J'espère que vous avez reçu les trois colis envoyés du Caire il y a un mois. En Palestine, tous les lieux sont remplis de saints souvenirs: à Bethléem, c'est l'étable où est né Notre-Seigneur, sa crèche, le lieu de l'adoration, le village où l'ange apparut aux bergers. À St-Jean, c'est la maison de St Zacharie et le désert où St Jean prêchait. Au Jourdain, c'est le lieu où fut baptisé Notre-Seigneur: nous nous y plongeâmes pieusement: je vous envoie plusieurs flacons de cette eau bénie; près de là est la Mer Morte, dont les eaux goudronneuses couvrent l'emplacement des villes maudites, Sodome et Gomorrhe. À Hébron sont les tombeaux des patriarches Abraham, Isaac, Jacob, avec un monument bâti par Salomon. Ici, chaque pas foule une terre maudite ou bénie.

C'est le mont des Oliviers avec le jardin de l'agonie, dont les oliviers séculaires ont été arrosés par la sueur du Christ. En ville, c'est la voie douloureuse, le Calvaire, le Saint Sépulcre. Les cérémonies représentent toute la passion du Christ. Du temple de Salomon il ne reste pas pierre sur pierre comme l'évangile l'a prédit; mais il en reste l'enceinte et toutes les semaines les juifs vont y pleurer leur honte. Je laisse d'autres souvenirs dont je vous parlerai bientôt à La Capelle.

La température est assez agréable; cependant il fait plus froid qu'en Égypte.

Je vous écris régulièrement et je crains que plusieurs de mes lettres ne se perdent; mais ne vous inquiétez pas, j'espère vous arriver bientôt en bonne santé. J'ai reçu à temps la lettre de crédit; je n'en ai pas trouvé de mon oncle Dehon3. Siméon m'a écrit: il m'annonce la révolution au collège d'Hazebrouck; je tâcherai d'écrire à Mr Boute pour le féliciter de sa résolution4. J'ai bien écrit à Mr Demiselle d'Athènes5, ma lettre se sera perdue. J'ai trouvé aujourd'hui votre lettre et celle de Laure: cela m'a rendu ma gaieté que j'avais perdue depuis quelques jours.

Je vous embrasse de tout cœur.

Votre dévoué fils

L. Dehon

Dites à madame Fiévet que je ne l'oublie pas au St Sépulcre.
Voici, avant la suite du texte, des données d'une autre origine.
theorem State.cannotClaim_kept {pv : Bool} {s0 s : State} (cause : Nat) (hk : Kept pv s0 s) :
    Kept pv s0 (State.cannotClaim s cause) := by
  dsimp only [State.cannotClaim]
  repeat' first
    | with_reducible assumption
    | with_reducible apply State.raiseCore_kept
    | split
    | with_reducible apply Kept.ite

theorem State.trigger_kept {pv : Bool} {s0 s : State} (cause : Nat) (hk : Kept pv s0 s) :
    Kept pv s0 (State.trigger s cause) := by
  dsimp only [State.trigger]
  repeat' first
    | with_reducible assumption
    | with_reducible apply State.becomeStale_kept
    | with_reducible apply State.discardReplays_kept
    | with_reducible apply State.takeover_kept
    | with_reducible apply State.cannotClaim_kept
    | split
    | with_reducible apply Kept.ite
    | with_reducible rfl
    | with_reducible exact fun x => x
    | with_reducible exact Nat.le_refl _
    | with_reducible exact List.prefix_rfl
    | with_reducible exact List.prefix_append _ _
    | with_reducible refine fun (hx : tabSorted _) => ?_
    | with_reducible apply tabSorted_map
    | with_reducible apply tabSorted_put
    | with_reducible apply tabSorted_erase
    | with_reducible apply tabSorted_filter
    | with_reducible exact tabSorted_nil
    | (show tabSorted _; assumption)
    | with_reducible exact ledgerOrdered_filter _
    | with_reducible exact fun hx => canon_filterRegs hx _
    | with_reducible exact fun _ _ => rfl
    | ((with_reducible refine fun _ _ => banks_map ?_ _ _) <;> exact fun _ _ => rfl)
    | exact fun _ => rfl
    | exact fun _ _ => rfl
    | with_reducible apply Kept.upd

end Sys2Proof.Machine
end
Je prierai aussi pour madame Borgnon et les autres malades de la famille.

À Constantinople (Turquie) poste restante.

1 Du 26 mars au 10 avril, visite détaillée de Jérusalem et des environs: la Mer Morte et le Jourdain, Jéricho, Béthanie… Bethléem, Hébron, la vallée de Mambré, St Jean-du-Désert. En VO V, 133 vº - VI, 9 rº (67 pages); NHV III, 148-187.

2 Avec cependant pour Léon un petit détour et séjour de 10 jours à Rome cf. LD 28.

3 Cf. LD 9 (note 5).

4 Sur Siméon cf. LD 4 (note 3). La «révolution» au collège d'Hazebrouck est la révocation par le gouvernement impérial (ministre V. Duruy), en mars 1865, de Mr Dehaene comme Principal, et la fondation par celui-ci d'un nouveau collège libre - l'Institut S. François d'Assise - bientôt florissant (cf. NHV I, 14 vº). Mr Boute s'était résolu, avec tous les prêtres professeurs, à suivre Mr Dehaene (NHV I, 19 vº). À ce sujet cf. de l'abbé Lemire (élève du collège comme Léon Dehon): «L'abbé Dehaene et la Flandre». Léon Dehon écrivit, en effet, de Jérusalem à l'abbé Boute qui lui répond longuement le 5 (?) mai à ce sujet (cf. LC 12).

5 Sur M. Demiselle cf. LD 4 (note 3).